╭──

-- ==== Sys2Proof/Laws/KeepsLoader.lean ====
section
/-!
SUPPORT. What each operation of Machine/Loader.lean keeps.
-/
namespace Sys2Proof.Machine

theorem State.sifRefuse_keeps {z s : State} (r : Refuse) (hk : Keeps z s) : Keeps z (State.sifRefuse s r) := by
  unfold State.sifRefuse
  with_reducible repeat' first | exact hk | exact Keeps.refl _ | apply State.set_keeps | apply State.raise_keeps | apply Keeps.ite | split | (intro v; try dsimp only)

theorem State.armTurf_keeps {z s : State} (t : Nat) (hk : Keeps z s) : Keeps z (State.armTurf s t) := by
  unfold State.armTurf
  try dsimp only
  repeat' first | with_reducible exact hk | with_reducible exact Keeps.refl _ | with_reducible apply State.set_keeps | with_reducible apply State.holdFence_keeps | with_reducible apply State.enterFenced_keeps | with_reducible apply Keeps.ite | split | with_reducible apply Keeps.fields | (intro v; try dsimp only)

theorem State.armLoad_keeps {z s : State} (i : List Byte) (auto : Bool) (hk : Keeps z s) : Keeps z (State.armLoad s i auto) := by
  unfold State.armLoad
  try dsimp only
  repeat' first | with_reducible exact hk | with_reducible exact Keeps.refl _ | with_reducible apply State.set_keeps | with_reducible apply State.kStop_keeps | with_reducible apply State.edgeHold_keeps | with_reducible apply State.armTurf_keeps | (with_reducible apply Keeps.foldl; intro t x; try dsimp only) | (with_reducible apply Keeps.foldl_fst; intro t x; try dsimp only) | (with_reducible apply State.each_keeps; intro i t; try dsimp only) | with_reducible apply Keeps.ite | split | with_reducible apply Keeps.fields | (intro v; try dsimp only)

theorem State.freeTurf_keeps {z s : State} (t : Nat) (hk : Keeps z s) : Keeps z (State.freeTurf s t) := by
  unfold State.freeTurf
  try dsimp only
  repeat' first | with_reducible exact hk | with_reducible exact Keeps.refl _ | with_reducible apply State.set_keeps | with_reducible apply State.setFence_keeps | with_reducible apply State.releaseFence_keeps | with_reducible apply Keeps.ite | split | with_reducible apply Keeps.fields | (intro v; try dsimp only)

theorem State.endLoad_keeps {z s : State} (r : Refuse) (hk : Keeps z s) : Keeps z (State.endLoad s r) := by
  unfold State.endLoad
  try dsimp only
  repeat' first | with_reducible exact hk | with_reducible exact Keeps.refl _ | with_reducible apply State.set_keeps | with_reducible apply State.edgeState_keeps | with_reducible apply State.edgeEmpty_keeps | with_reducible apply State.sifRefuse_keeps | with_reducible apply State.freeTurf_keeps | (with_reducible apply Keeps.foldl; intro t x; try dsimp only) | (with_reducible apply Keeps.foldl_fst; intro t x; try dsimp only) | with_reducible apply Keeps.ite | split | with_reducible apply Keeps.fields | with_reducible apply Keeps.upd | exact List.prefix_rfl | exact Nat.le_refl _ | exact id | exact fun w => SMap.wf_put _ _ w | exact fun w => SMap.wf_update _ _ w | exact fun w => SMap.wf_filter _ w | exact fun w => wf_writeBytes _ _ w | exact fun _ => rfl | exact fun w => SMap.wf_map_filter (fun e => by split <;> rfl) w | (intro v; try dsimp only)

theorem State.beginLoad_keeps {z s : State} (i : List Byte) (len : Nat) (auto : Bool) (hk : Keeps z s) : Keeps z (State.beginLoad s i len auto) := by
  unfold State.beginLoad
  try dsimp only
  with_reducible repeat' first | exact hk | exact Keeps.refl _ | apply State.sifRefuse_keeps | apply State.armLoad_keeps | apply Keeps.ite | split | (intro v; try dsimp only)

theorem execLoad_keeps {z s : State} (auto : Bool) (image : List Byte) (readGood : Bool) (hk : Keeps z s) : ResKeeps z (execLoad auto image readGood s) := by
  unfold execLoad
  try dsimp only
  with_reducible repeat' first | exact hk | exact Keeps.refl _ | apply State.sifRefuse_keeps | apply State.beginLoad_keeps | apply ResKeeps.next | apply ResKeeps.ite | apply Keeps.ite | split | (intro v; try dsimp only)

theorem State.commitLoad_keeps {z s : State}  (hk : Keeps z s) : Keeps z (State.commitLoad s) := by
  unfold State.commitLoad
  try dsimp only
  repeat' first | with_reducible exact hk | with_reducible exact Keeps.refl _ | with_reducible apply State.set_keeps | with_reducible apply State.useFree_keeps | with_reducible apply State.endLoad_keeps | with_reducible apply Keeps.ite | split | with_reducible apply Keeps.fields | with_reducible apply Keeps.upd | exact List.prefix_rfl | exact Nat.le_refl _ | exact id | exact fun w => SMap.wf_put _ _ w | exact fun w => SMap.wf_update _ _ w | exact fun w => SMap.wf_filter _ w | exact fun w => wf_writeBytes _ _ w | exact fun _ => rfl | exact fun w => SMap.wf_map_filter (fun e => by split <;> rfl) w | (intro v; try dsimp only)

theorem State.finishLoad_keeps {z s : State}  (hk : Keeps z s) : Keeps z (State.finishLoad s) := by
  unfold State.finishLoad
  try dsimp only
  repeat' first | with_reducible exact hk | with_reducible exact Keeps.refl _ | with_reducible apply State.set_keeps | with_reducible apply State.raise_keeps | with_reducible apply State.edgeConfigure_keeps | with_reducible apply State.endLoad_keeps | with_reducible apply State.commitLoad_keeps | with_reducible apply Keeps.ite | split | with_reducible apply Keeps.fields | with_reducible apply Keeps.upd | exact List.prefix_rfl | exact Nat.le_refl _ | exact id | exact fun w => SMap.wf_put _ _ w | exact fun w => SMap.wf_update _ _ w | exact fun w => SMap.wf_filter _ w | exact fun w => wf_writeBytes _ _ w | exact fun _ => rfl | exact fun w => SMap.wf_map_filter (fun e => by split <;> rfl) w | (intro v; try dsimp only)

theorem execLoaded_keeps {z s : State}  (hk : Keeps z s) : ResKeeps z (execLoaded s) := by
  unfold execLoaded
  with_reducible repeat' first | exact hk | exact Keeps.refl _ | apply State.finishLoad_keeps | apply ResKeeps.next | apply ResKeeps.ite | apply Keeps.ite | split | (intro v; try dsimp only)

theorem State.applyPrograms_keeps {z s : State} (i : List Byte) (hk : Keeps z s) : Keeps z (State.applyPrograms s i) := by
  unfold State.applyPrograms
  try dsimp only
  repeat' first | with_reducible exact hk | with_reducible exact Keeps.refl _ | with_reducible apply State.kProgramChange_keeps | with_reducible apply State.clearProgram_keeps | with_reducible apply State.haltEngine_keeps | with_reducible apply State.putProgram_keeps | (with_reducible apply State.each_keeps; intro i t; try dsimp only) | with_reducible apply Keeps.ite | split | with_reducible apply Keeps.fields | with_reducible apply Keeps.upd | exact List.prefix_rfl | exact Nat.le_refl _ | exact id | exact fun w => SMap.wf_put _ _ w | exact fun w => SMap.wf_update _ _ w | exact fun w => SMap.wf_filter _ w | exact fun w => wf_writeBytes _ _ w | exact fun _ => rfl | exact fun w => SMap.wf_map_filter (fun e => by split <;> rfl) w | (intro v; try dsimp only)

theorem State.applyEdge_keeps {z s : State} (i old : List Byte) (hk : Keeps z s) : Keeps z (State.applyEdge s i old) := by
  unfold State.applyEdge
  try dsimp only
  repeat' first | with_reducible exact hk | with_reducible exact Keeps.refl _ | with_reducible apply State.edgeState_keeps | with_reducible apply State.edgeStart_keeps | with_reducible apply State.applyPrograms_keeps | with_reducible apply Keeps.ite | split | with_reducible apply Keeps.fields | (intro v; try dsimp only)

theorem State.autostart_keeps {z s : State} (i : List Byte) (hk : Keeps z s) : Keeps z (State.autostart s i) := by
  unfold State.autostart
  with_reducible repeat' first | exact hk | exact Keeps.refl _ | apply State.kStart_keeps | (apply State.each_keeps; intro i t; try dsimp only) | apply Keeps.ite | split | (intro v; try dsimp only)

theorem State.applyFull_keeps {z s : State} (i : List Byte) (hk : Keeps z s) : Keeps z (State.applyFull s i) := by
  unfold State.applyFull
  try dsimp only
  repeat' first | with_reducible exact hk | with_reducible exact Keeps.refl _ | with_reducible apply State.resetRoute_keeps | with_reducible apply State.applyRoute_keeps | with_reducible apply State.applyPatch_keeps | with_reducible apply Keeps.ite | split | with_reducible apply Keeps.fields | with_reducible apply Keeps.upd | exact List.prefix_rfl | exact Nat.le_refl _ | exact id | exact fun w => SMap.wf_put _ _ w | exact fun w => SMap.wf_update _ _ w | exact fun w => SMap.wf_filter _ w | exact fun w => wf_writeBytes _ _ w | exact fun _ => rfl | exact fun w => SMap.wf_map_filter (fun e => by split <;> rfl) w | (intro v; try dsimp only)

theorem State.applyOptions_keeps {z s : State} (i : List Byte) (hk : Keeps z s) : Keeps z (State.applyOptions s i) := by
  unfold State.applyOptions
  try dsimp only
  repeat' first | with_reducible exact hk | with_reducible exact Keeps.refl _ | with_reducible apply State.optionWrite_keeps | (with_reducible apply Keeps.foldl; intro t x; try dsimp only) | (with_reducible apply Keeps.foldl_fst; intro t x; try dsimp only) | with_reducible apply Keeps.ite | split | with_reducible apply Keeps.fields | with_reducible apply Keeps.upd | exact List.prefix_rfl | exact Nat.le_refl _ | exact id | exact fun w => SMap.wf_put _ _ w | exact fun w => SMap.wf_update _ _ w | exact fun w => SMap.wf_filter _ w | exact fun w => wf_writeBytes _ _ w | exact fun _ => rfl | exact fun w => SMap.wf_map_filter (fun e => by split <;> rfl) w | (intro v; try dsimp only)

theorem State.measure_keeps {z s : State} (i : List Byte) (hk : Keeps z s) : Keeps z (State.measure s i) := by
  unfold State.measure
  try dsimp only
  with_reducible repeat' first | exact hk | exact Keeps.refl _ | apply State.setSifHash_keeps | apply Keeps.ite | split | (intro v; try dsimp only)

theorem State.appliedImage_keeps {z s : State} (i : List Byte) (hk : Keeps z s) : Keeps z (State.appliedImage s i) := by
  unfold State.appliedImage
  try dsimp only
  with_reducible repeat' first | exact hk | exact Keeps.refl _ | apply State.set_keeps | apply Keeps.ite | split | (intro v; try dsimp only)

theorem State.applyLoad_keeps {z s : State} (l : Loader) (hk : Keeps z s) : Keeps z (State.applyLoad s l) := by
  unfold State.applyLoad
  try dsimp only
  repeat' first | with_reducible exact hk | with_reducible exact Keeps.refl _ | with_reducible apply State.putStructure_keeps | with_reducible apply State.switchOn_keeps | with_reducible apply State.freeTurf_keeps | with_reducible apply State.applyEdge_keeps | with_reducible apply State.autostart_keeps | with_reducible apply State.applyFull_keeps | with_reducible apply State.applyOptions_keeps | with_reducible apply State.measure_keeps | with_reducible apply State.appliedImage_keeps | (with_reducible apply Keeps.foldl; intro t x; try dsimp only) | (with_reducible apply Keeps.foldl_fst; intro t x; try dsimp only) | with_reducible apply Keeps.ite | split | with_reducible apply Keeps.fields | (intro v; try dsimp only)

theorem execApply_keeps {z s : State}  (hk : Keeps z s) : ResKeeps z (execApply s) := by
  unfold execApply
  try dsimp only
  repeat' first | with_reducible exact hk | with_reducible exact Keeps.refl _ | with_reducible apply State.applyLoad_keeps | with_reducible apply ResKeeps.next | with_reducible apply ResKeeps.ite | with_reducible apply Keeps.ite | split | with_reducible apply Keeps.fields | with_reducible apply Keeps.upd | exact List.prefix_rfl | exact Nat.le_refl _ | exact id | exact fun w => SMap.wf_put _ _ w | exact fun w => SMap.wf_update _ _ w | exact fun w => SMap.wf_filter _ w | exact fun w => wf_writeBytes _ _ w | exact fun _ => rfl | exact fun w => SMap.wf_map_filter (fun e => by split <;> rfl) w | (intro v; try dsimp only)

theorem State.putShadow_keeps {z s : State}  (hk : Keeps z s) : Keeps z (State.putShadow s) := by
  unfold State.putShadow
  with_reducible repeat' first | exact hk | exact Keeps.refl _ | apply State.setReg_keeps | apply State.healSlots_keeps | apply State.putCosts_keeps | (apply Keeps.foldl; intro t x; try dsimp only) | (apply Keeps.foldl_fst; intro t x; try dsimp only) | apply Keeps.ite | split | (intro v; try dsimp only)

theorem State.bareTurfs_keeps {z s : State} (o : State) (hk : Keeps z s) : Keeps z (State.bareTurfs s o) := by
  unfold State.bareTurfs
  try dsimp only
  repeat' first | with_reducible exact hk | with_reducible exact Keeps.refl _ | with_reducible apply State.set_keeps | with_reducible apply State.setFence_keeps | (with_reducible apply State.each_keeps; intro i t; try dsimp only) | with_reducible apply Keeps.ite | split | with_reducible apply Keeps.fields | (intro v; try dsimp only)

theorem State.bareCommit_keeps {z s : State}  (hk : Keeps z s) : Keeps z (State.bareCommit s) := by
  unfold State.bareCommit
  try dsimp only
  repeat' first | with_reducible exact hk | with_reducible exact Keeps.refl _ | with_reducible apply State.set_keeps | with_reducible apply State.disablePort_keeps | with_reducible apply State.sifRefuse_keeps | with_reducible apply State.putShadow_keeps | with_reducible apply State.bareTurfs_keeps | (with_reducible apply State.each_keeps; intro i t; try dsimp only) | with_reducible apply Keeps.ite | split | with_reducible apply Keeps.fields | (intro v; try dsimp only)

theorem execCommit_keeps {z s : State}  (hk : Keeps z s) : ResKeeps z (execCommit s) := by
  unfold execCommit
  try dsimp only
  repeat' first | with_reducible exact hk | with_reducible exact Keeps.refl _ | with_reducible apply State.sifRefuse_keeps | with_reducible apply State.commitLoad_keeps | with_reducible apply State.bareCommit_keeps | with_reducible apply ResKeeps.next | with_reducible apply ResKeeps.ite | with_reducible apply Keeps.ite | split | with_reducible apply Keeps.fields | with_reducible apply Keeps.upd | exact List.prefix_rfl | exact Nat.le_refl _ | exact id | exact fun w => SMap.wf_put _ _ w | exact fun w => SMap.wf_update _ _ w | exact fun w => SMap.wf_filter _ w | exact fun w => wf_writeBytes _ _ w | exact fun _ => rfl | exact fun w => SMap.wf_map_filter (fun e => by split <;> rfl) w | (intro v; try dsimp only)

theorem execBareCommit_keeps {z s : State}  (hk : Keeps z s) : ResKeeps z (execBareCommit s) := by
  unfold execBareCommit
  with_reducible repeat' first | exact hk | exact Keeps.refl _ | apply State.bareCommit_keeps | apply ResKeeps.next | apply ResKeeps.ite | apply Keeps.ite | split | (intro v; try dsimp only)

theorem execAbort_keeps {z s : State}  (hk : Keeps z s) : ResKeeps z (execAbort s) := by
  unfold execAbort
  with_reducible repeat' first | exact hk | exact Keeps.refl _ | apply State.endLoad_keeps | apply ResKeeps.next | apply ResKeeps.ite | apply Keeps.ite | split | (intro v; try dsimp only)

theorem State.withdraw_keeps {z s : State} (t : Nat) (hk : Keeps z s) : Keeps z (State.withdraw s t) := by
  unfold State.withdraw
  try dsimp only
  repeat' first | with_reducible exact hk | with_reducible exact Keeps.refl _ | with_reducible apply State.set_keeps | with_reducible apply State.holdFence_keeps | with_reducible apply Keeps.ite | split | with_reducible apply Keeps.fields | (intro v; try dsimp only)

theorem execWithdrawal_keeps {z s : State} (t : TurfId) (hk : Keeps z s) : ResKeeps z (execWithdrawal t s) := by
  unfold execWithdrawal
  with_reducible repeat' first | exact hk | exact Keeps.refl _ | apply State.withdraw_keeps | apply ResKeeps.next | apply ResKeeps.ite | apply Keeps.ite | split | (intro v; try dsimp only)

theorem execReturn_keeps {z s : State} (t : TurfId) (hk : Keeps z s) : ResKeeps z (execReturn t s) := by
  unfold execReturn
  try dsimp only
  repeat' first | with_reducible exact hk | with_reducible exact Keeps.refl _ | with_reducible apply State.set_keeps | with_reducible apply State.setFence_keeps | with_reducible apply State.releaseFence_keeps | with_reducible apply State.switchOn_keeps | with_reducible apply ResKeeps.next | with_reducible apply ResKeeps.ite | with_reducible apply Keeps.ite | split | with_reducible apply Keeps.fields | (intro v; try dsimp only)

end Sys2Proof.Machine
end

╰──
╭──

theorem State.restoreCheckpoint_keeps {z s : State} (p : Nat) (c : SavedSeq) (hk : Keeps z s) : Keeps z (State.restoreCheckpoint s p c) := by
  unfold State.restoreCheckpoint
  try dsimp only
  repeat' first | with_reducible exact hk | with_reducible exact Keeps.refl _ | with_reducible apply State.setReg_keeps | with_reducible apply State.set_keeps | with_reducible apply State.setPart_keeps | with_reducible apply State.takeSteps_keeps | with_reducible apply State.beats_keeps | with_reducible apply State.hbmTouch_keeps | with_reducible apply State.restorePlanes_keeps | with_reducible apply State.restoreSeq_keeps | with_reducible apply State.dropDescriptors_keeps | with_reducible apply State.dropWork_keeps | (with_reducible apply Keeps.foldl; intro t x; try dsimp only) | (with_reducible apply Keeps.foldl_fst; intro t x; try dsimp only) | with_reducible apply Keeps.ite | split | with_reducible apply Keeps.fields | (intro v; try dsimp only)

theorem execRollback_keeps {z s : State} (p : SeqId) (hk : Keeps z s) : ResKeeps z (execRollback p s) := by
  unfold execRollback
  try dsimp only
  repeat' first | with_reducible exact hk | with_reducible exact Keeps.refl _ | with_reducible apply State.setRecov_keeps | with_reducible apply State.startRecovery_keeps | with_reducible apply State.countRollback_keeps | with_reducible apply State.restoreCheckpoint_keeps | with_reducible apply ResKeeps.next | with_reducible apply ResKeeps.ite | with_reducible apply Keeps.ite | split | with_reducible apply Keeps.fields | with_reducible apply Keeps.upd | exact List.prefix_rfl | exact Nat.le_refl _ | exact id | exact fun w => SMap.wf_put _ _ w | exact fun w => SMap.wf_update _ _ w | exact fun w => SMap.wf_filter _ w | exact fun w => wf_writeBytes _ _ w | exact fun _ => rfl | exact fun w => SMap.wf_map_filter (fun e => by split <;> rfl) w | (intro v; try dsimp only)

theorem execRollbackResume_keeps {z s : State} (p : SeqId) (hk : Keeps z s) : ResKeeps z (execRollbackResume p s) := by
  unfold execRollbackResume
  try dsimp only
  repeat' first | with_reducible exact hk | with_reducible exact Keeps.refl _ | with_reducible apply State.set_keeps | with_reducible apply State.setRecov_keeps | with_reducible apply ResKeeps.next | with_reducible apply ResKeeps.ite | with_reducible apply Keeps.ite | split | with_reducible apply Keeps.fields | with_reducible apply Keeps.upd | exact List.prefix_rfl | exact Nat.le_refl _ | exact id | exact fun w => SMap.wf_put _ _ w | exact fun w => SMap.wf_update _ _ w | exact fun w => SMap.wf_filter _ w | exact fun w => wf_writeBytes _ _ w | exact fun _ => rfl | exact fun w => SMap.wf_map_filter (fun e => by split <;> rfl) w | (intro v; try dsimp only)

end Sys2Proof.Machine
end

╰──
╭──

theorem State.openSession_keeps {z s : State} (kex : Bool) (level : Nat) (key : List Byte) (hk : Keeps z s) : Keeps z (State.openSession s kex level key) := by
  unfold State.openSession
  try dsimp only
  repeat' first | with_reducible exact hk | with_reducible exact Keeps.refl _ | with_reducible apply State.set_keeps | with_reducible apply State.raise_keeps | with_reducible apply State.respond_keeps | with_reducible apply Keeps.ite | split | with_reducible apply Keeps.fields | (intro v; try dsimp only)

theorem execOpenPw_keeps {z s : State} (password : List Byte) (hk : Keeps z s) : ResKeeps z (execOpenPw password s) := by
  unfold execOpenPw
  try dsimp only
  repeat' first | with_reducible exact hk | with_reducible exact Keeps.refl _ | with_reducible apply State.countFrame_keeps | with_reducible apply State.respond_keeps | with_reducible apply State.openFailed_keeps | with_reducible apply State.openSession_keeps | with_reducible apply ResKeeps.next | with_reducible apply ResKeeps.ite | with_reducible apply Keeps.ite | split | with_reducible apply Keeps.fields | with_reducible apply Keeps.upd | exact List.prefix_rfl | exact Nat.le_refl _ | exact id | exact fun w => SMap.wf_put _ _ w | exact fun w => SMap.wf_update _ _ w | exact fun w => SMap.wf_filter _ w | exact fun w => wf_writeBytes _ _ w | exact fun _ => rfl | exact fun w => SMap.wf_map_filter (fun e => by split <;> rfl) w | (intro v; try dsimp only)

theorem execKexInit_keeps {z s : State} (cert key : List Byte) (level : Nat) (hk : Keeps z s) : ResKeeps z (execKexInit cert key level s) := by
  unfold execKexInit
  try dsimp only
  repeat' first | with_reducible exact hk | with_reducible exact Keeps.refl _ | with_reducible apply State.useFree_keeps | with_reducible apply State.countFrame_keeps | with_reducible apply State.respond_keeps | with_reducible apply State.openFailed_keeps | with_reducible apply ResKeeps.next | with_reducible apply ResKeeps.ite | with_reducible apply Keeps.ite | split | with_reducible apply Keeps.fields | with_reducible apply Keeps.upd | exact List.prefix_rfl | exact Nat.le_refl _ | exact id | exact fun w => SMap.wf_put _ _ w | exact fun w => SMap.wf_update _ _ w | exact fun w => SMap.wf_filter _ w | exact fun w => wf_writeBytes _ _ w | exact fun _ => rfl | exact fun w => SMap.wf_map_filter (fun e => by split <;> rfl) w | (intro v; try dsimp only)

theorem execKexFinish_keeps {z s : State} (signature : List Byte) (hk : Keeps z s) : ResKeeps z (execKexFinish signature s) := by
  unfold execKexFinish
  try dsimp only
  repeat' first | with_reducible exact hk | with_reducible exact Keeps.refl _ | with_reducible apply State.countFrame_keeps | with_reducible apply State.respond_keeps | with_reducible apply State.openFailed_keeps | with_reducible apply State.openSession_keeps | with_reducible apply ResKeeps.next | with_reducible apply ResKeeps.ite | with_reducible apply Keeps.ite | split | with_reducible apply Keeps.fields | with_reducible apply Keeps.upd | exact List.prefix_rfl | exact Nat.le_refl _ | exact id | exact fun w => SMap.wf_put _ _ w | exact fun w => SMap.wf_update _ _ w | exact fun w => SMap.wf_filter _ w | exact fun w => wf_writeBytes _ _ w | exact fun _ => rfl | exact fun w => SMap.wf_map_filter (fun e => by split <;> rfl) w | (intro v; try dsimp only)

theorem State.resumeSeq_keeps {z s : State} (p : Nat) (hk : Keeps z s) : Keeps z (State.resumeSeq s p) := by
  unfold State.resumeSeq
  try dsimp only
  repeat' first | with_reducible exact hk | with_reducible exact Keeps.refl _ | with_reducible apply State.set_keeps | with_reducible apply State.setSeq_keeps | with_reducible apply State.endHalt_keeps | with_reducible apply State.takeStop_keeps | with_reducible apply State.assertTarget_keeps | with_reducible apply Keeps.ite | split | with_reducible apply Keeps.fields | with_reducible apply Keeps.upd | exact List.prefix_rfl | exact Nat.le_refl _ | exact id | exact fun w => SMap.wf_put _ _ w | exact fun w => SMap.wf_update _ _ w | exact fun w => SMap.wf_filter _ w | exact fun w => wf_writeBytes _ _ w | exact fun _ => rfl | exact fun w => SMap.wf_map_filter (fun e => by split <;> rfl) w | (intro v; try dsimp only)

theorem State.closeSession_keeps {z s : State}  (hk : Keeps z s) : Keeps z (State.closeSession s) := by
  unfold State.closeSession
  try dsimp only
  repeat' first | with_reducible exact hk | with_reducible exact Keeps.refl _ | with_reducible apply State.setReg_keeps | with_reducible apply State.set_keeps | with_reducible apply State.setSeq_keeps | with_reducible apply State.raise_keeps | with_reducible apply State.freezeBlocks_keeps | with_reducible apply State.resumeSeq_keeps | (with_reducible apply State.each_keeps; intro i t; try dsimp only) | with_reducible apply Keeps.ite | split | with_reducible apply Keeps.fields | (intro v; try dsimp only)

╰──

How many of the lines in the listing above carry the word "SeqId"? Respond with that number alone.

Output for this exercise
2